> _WORK ORDER_
Wherever a line in the material contains the word "oldestDelta", copy that line.
---- RECORDS TO USE
/-- A use declared or claimed on a sleeping bank: it begins to wake; its cells are free 8 clocks later (R263). -/
def Spad.rouse (sp : Spad) (now b : Nat) : Spad :=
  match sp.powerOf b with
  | .sleep => { sp with power := tset sp.power b (.waking (now + 8) false) }
  | _ => sp
/-- A bank is accessed at clock x (R263). -/
def Spad.touch (sp : Spad) (x b : Nat) : Spad := if 32 ≤ b then sp else { sp with last := tset sp.last b (max (tget sp.last b 0) x) }
/-- Every bank that the uses of a bundle take cells of, the survivors of a degraded group among them, is roused (R260, R263). -/
def Spad.rouseUses (sp : Spad) (now : Nat) (us : List Use) : Spad :=
  us.foldl (fun sp u => (sp.cellsOf u.bank u.clk u.read).foldl (fun sp p => sp.rouse now p.1) sp) sp
/-- A gated bank begins to wake (R263). -/
def Spad.wakeGated (sp : Spad) (now b : Nat) : Spad :=
  match sp.powerOf b with
  | .gated => { sp with power := tset sp.power b (.waking (now + 32) true), last := tset sp.last b now }
  | _ => sp

/-- A bundle has been held by the table for 16 consecutive clocks: agents claim no cell of the next column (R147). -/
def Spad.starved (sp : Spad) (now : Nat) : Bool := sp.heldBy.any (fun p => 16 ≤ p.2.1 && p.2.2 = now)

namespace State

/-- The scratchpad of a core changed. -/
def modSp (s : State) (c : Nat) (f : Spad → Spad) : State := s.modCore c (fun k => { k with sp := f k.sp })

/-- Cells of column t + 15 claimed by an agent, if every one is free, with the context charged; sleeping and gated banks begin to
wake (R147, R261, R263). -/
def claimCells (s : State) (c : Nat) (need : List (Nat × Nat)) (row : Nat) (chg : Option (Nat × Nat)) : Option State × State :=
  let now := s.now c
  let s := s.modSp c (fun sp => need.foldl (fun sp p => ((sp.wakeGated now p.1).rouse now p.1)) sp)
  let sp := (s.core c).sp
  if need.all sp.freeCell then
    (some (s.modSp c (fun sp =>
      let sp := { sp with cells := sp.cells ++ need.map (fun p => { bank := p.1, clk := p.2, row := row, ctx := 8, chg := chg }) }
      need.foldl (fun sp p => sp.touch p.2 p.1) sp)), s)
  else (none, s)

/-- A claim granted: the access is made at clock t + 15. -/
def claimAccess (s : State) (c : Nat) (w : PWrite) : Option State × State :=
  let x := s.now c + 15
  let b := bankOf w.addr
  let g := groupOf b
  let sp := (s.core c).sp
  let posts := !w.read && !sp.degraded g && !sp.unp.getLsbD g
  if sp.starved (s.now c) || (posts && 8 ≤ sp.outstanding g x) then (none, s)
  else match s.claimCells c (sp.cellsOf b x w.read) (rowOf w.addr) w.chg with
    | (some s, _) =>
      if w.read then
        (some (State.modSp { s with nextId := s.nextId + 1 } c (fun sp => sp.addWr { w with id := s.nextId, clk := x })), s)
      else (some (s.grantWrite c { w with clk := x }), s)
    | (none, s) => (none, s)

/-- The claims of the core's agents in this clock: those whose turn has come, in order (R147). -/
def claimAgents (s : State) (c : Nat) : State :=
  let go := fun (acc : State × List PWrite × List Nat) (w : PWrite) =>
    let (s, left, held) := acc
    if s.pcyc < w.clk || held.contains w.order then
      (s, left ++ [w], if w.order = 0 then held else w.order :: held)
    else match s.claimAccess c w with
      -- a command's tag writes claim one column each (R329)
      | (some s, _) => (s, left, match w.src with | .copyTag _ => w.order :: held | _ => held)
      | (none, s) => (s, left ++ [w], if w.order = 0 then held else w.order :: held)
  let (s, left, _) := (s.core c).sp.claims.foldl go (s, [], [])
  s.modSp c (fun sp => { sp with claims := left })

/-- The delta of a group posted first among those without an apply clock. -/
def oldestDelta (l : List Delta) (g : Nat) : Option Delta :=
  (l.filter (fun d => d.g = g && d.apply.isNone)).foldl (fun (b : Option Delta) d => match b with
    | some e => if d.post < e.post then some d else b
    | none => some d) none
/-- The oldest delta of each group without an apply clock claims its parity bank in column t + 15, from the clock after its
posting clock was fixed (R250). An apply clock once claimed is kept, so that a direct write's delta that is granted later and posts
earlier applies after it (DESIGN CHOICE, log 94). -/
def claimApplies (s : State) (c : Nat) : State :=
  if (s.core c).sp.starved (s.now c) then s
  else (List.range 8).foldl (fun (s : State) g =>
    let sp := (s.core c).sp
    let x := s.now c + 15
    match oldestDelta sp.deltas g with
    | some d =>
      if d.fixed < s.now c && d.post + 4 ≤ x && sp.freeCell (32 + g, x) then
        s.modSp c (fun sp => { sp with cells := sp.cells ++ [{ bank := 32 + g, clk := x, row := d.row, ctx := 8 }],
                                       deltas := sp.deltas.map (fun e => if e.wid = d.wid then { e with apply := some x } else e) })
      else s
    | none => s) s

/-! ### Parity (R243, R249, R250) -/

/-- A parity row as a chunk. -/
def parRow (s : State) (c g row : Nat) : Nat := mread (s.core c).sp.par (g * 131072 + row * 64) 64
/-- Tags of a chunk, bit i for word i. -/
def chunkTags (l : List Nat) (a : Nat) : Nat := ((List.range 8).map (fun i => if l.contains (a + 8 * i) then 2 ^ i else 0)).foldl (· + ·) 0
/-- A list of full words with those of a chunk replaced. -/
def putTags (l : List Nat) (a tags : Nat) : List Nat :=
  l.filter (fun w => w / 64 != a / 64) ++ ((List.range 8).filter (fun i => bit tags i)).map (fun i => a / 64 * 64 + 8 * i)
/-- Address of the chunk of a member of a group in a row. -/
def memberAddr (b row : Nat) : Nat := row * 2048 + b * 64
/-- Parity of a row of a group written. -/
def setPar (s : State) (c g row : Nat) (data tags : Nat) : State :=
  let a := g * 131072 + row * 64
  s.modSp c (fun sp => { sp with par := mwrite sp.par a 64 data, ptags := putTags sp.ptags a tags })
/-- XOR of the four members of a row: data and tags. -/
def memberXor (s : State) (c g row : Nat) : Nat × Nat :=
  let sp := (s.core c).sp
  (List.range 4).foldl (fun (p : Nat × Nat) m =>
    let a := memberAddr (g + 8 * m) row
    (p.1 ^^^ mread sp.data a 64, p.2 ^^^ chunkTags sp.full a)) (0, 0)
/-- Data and tags combined into parity. -/
def xorPar (s : State) (c g row data tags : Nat) : State :=
  s.setPar c g row (s.parRow c g row ^^^ data) (chunkTags (s.core c).sp.ptags (g * 131072 + row * 64) ^^^ tags)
--------
> _ANSWER TO THIS PROBLEM_
def oldestDelta (l : List Delta) (g : Nat) : Option Delta :=
    match oldestDelta sp.deltas g with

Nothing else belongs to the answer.